◆ TO DO: Write out, word for word, every line in the data below from the one containing "def hp12000 : CoeffSet" to the one containing "theorem test_wf_designLc : (Instr.designLc", both of them included.

(Collected data entries)
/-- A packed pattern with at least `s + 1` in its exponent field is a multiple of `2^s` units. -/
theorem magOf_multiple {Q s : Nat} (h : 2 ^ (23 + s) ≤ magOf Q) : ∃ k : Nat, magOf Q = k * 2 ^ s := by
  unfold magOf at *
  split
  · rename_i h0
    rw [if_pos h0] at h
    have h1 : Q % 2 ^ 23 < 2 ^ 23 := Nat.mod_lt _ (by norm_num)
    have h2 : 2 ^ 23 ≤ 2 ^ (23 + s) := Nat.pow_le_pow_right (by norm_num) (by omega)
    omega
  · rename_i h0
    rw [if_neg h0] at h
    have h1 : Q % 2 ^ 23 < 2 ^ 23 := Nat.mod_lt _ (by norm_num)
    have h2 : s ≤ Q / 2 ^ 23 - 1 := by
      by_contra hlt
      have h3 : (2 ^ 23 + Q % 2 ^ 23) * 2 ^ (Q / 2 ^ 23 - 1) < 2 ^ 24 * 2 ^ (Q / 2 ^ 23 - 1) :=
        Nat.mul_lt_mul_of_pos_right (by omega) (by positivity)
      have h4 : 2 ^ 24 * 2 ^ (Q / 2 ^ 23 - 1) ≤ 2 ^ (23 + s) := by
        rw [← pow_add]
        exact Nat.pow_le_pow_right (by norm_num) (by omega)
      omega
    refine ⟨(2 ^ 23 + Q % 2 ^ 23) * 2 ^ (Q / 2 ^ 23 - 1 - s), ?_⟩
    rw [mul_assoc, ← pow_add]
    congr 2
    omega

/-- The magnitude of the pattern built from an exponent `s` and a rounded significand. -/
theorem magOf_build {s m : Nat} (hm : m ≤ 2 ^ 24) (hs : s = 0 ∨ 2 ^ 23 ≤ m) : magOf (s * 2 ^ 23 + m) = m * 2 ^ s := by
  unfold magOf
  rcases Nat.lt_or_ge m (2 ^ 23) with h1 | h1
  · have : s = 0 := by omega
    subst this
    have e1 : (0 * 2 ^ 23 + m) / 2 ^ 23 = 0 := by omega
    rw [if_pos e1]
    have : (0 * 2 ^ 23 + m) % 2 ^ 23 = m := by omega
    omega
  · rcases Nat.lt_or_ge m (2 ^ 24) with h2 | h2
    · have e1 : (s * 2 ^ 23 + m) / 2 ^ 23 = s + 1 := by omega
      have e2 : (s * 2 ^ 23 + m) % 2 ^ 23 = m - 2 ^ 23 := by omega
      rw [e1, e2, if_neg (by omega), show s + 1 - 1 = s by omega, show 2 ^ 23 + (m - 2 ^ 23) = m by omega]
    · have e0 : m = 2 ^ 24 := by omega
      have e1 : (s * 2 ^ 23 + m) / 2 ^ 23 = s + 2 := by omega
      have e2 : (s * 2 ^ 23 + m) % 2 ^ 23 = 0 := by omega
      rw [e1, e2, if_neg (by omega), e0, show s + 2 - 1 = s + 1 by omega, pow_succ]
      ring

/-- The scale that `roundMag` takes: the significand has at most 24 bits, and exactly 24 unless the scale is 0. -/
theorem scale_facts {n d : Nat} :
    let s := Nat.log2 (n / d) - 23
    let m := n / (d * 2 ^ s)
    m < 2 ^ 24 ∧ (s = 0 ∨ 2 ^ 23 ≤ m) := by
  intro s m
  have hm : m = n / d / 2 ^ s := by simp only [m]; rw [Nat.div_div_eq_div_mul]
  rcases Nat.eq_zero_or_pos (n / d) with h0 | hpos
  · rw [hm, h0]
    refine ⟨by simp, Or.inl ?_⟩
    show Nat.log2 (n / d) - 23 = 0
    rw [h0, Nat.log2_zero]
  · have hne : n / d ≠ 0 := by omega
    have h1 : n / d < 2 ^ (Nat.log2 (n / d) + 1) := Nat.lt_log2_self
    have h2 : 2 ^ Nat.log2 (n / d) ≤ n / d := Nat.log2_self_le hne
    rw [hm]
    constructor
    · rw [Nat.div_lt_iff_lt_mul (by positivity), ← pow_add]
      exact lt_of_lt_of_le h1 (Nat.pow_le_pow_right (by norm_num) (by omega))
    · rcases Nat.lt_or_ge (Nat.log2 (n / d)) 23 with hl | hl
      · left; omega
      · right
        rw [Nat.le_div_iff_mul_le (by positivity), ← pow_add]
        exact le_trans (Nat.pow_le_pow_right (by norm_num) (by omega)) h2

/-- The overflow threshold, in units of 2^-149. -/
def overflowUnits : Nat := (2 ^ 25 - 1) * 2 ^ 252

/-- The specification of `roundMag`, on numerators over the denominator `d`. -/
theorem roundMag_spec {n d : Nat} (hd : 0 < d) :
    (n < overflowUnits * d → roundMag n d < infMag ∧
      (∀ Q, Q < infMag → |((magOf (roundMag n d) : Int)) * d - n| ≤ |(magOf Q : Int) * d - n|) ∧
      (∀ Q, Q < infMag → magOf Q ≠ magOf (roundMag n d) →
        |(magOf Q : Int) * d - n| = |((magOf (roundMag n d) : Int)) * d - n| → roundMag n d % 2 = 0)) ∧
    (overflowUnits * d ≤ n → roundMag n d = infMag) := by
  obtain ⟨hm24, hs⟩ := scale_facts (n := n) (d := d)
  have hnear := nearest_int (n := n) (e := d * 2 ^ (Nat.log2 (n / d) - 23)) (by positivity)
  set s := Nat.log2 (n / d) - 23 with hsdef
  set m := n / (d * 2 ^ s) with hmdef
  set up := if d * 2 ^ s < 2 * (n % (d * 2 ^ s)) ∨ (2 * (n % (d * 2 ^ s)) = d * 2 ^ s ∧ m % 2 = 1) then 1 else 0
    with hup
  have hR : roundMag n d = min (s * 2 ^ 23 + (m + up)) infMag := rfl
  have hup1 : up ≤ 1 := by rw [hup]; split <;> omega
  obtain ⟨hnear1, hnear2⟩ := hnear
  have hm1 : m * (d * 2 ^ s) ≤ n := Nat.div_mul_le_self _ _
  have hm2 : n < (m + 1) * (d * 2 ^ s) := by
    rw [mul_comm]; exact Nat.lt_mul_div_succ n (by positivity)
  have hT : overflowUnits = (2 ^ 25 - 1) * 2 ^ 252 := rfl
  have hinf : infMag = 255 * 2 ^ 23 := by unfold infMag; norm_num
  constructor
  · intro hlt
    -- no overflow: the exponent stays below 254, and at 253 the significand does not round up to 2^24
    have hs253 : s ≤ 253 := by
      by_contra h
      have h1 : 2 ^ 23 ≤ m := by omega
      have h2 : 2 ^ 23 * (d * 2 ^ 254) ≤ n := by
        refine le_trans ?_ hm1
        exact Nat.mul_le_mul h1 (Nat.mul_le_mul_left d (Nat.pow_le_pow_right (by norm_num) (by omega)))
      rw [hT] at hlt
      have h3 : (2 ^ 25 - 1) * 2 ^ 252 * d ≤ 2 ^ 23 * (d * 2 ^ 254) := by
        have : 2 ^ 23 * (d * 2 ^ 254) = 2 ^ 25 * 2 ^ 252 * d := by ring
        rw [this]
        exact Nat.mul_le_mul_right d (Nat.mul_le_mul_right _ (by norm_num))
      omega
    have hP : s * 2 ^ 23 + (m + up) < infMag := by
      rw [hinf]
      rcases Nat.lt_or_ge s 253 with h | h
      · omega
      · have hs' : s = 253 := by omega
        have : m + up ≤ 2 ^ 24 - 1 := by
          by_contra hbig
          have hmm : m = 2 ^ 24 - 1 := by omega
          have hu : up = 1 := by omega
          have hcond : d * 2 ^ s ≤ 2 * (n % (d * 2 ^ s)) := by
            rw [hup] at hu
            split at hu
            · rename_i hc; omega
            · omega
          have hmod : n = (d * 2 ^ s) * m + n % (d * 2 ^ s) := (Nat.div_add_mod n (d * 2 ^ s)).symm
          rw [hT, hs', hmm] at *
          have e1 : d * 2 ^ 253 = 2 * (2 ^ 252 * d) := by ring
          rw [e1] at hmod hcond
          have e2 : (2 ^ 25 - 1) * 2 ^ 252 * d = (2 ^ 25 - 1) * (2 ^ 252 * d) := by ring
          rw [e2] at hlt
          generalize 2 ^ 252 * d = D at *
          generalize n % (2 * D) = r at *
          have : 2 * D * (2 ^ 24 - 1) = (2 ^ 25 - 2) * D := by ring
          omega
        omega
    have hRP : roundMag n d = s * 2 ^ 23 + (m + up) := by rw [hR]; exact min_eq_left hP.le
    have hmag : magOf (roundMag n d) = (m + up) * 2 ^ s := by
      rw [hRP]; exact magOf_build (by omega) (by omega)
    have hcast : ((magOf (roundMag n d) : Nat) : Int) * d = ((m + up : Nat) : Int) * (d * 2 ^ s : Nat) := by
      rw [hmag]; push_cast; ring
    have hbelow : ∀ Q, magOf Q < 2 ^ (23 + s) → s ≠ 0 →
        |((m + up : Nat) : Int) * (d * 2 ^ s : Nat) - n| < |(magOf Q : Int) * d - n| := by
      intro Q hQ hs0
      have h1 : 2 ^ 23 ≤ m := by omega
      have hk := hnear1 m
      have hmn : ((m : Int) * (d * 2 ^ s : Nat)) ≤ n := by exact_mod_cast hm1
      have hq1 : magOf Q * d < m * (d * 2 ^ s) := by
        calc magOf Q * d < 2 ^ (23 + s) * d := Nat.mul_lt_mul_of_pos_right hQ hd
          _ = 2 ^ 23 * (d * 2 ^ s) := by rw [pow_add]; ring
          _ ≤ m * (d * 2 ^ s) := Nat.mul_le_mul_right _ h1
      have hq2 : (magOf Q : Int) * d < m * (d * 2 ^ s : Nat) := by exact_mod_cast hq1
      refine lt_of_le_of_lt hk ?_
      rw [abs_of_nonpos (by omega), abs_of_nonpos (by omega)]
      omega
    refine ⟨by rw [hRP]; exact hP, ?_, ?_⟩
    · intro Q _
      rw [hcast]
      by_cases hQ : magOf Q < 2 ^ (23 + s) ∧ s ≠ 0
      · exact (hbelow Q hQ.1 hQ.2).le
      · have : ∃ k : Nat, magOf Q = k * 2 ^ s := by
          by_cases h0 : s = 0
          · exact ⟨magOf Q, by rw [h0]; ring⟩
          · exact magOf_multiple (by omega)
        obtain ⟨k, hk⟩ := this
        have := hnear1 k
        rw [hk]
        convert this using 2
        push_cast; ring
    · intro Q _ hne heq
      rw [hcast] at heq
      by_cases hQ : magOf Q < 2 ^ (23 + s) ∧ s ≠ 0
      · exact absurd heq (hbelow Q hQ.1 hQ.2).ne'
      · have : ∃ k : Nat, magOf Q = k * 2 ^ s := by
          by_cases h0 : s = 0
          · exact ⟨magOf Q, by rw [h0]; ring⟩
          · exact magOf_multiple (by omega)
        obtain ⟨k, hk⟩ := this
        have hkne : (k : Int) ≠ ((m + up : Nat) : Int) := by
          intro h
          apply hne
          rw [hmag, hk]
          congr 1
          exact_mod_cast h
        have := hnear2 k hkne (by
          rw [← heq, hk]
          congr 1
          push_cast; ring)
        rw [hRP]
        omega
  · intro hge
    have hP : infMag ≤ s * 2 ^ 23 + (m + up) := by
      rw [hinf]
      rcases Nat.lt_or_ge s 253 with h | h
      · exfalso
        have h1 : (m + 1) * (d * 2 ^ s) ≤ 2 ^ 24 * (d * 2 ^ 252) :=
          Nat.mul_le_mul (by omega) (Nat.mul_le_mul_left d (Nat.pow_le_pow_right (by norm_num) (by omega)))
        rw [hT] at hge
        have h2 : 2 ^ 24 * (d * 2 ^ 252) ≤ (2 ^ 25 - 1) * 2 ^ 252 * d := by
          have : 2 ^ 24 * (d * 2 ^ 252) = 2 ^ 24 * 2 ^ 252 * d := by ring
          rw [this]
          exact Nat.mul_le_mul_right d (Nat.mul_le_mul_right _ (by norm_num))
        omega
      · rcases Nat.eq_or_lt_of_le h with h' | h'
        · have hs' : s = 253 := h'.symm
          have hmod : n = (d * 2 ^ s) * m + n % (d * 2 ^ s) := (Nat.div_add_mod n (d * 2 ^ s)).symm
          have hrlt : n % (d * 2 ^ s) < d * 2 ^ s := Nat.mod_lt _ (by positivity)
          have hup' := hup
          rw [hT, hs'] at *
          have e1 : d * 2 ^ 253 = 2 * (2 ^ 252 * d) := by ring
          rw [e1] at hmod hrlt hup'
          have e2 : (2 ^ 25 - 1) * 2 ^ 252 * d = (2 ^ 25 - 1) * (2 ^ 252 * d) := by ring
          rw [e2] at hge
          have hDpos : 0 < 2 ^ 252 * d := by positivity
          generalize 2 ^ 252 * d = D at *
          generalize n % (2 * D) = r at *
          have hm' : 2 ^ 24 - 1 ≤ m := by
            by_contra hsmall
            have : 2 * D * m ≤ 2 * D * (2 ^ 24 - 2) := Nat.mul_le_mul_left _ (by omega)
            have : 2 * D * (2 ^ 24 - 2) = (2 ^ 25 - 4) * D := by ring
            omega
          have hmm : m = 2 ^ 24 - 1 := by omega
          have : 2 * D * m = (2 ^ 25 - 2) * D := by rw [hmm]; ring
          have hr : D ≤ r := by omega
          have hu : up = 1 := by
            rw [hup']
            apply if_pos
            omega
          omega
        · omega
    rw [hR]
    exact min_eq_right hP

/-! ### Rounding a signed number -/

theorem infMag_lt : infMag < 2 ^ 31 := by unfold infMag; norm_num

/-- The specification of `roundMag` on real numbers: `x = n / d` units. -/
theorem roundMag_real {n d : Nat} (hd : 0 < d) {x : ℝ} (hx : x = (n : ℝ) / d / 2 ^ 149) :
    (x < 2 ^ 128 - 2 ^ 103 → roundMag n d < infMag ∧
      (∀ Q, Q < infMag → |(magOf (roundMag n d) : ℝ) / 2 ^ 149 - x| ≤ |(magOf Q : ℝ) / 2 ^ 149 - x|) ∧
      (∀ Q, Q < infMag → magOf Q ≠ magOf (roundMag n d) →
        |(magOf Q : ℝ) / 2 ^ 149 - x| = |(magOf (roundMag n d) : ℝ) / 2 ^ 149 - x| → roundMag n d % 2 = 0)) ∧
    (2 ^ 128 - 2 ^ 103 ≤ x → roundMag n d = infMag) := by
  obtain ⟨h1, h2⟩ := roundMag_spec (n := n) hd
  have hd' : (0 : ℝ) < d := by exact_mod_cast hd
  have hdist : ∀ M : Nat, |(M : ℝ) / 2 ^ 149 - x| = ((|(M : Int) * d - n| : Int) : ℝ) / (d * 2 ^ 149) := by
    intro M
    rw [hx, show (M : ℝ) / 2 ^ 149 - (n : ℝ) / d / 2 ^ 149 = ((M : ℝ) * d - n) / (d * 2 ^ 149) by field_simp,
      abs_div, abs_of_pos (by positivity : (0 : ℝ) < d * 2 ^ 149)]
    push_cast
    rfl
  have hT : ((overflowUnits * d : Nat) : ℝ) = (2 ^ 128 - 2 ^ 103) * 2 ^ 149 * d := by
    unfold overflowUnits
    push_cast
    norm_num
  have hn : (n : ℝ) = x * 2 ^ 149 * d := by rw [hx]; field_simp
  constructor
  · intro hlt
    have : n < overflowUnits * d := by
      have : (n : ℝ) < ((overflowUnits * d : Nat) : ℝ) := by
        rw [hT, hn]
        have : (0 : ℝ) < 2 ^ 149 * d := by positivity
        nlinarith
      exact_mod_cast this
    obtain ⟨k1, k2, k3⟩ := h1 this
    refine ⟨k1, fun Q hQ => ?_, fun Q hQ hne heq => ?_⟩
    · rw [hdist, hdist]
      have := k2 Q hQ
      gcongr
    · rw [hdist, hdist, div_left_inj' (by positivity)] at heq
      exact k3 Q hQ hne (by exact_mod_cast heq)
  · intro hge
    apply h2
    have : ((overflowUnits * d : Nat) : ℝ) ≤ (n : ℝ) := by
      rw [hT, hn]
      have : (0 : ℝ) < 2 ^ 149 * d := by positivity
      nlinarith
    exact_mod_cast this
* * *
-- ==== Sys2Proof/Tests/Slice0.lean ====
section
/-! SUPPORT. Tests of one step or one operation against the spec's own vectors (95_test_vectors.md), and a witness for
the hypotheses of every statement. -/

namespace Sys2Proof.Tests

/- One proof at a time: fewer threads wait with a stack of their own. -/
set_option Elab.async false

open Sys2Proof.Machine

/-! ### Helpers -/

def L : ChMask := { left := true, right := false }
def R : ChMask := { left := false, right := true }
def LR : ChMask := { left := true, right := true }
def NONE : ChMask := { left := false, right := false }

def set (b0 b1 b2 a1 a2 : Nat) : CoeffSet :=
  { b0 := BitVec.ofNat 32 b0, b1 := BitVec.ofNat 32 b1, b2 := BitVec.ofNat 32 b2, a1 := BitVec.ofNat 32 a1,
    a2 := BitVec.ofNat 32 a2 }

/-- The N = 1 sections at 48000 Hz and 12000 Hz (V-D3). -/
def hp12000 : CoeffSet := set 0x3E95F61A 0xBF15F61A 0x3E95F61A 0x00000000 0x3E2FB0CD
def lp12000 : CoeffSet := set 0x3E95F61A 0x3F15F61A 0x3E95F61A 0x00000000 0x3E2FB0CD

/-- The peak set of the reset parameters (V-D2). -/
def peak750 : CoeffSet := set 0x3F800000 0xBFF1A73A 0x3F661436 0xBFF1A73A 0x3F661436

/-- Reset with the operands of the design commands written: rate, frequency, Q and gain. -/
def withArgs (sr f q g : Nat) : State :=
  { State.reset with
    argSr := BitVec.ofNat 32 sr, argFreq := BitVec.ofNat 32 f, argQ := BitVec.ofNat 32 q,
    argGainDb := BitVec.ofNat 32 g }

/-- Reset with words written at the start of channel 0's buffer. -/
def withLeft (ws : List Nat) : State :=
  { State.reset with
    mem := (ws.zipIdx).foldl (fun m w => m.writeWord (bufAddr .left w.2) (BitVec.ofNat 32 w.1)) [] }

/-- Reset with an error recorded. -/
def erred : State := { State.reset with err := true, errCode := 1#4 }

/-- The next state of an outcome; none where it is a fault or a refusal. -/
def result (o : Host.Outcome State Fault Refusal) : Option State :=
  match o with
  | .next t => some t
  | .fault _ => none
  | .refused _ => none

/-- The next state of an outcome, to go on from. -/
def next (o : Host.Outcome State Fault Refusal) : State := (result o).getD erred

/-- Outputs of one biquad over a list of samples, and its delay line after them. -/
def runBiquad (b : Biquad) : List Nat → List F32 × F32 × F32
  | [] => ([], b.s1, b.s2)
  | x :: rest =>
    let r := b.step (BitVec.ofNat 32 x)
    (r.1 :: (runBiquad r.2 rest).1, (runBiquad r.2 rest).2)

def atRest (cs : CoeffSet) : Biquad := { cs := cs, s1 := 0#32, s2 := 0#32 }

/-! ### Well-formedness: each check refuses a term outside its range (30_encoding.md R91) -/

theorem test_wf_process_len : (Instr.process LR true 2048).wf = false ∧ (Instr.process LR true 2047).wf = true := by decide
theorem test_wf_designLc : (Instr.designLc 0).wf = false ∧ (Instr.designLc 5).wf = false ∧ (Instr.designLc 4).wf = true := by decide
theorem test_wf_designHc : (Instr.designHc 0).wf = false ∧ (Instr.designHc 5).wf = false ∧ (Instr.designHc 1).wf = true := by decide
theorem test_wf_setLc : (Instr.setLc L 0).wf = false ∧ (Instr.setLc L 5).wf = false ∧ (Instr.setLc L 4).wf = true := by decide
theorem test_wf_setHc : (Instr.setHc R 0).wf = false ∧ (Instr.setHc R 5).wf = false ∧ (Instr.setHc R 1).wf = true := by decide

◆ SOLUTION TO THIS EXERCISE:
def hp12000 : CoeffSet := set 0x3E95F61A 0xBF15F61A 0x3E95F61A 0x00000000 0x3E2FB0CD
def lp12000 : CoeffSet := set 0x3E95F61A 0x3F15F61A 0x3E95F61A 0x00000000 0x3E2FB0CD

/-- The peak set of the reset parameters (V-D2). -/
def peak750 : CoeffSet := set 0x3F800000 0xBFF1A73A 0x3F661436 0xBFF1A73A 0x3F661436

/-- Reset with the operands of the design commands written: rate, frequency, Q and gain. -/
def withArgs (sr f q g : Nat) : State :=
  { State.reset with
    argSr := BitVec.ofNat 32 sr, argFreq := BitVec.ofNat 32 f, argQ := BitVec.ofNat 32 q,
    argGainDb := BitVec.ofNat 32 g }

/-- Reset with words written at the start of channel 0's buffer. -/
def withLeft (ws : List Nat) : State :=
  { State.reset with
    mem := (ws.zipIdx).foldl (fun m w => m.writeWord (bufAddr .left w.2) (BitVec.ofNat 32 w.1)) [] }

/-- Reset with an error recorded. -/
def erred : State := { State.reset with err := true, errCode := 1#4 }

/-- The next state of an outcome; none where it is a fault or a refusal. -/
def result (o : Host.Outcome State Fault Refusal) : Option State :=
  match o with
  | .next t => some t
  | .fault _ => none
  | .refused _ => none

/-- The next state of an outcome, to go on from. -/
def next (o : Host.Outcome State Fault Refusal) : State := (result o).getD erred

/-- Outputs of one biquad over a list of samples, and its delay line after them. -/
def runBiquad (b : Biquad) : List Nat → List F32 × F32 × F32
  | [] => ([], b.s1, b.s2)
  | x :: rest =>
    let r := b.step (BitVec.ofNat 32 x)
    (r.1 :: (runBiquad r.2 rest).1, (runBiquad r.2 rest).2)

def atRest (cs : CoeffSet) : Biquad := { cs := cs, s1 := 0#32, s2 := 0#32 }

/-! ### Well-formedness: each check refuses a term outside its range (30_encoding.md R91) -/

theorem test_wf_process_len : (Instr.process LR true 2048).wf = false ∧ (Instr.process LR true 2047).wf = true := by decide
theorem test_wf_designLc : (Instr.designLc 0).wf = false ∧ (Instr.designLc 5).wf = false ∧ (Instr.designLc 4).wf = true := by decide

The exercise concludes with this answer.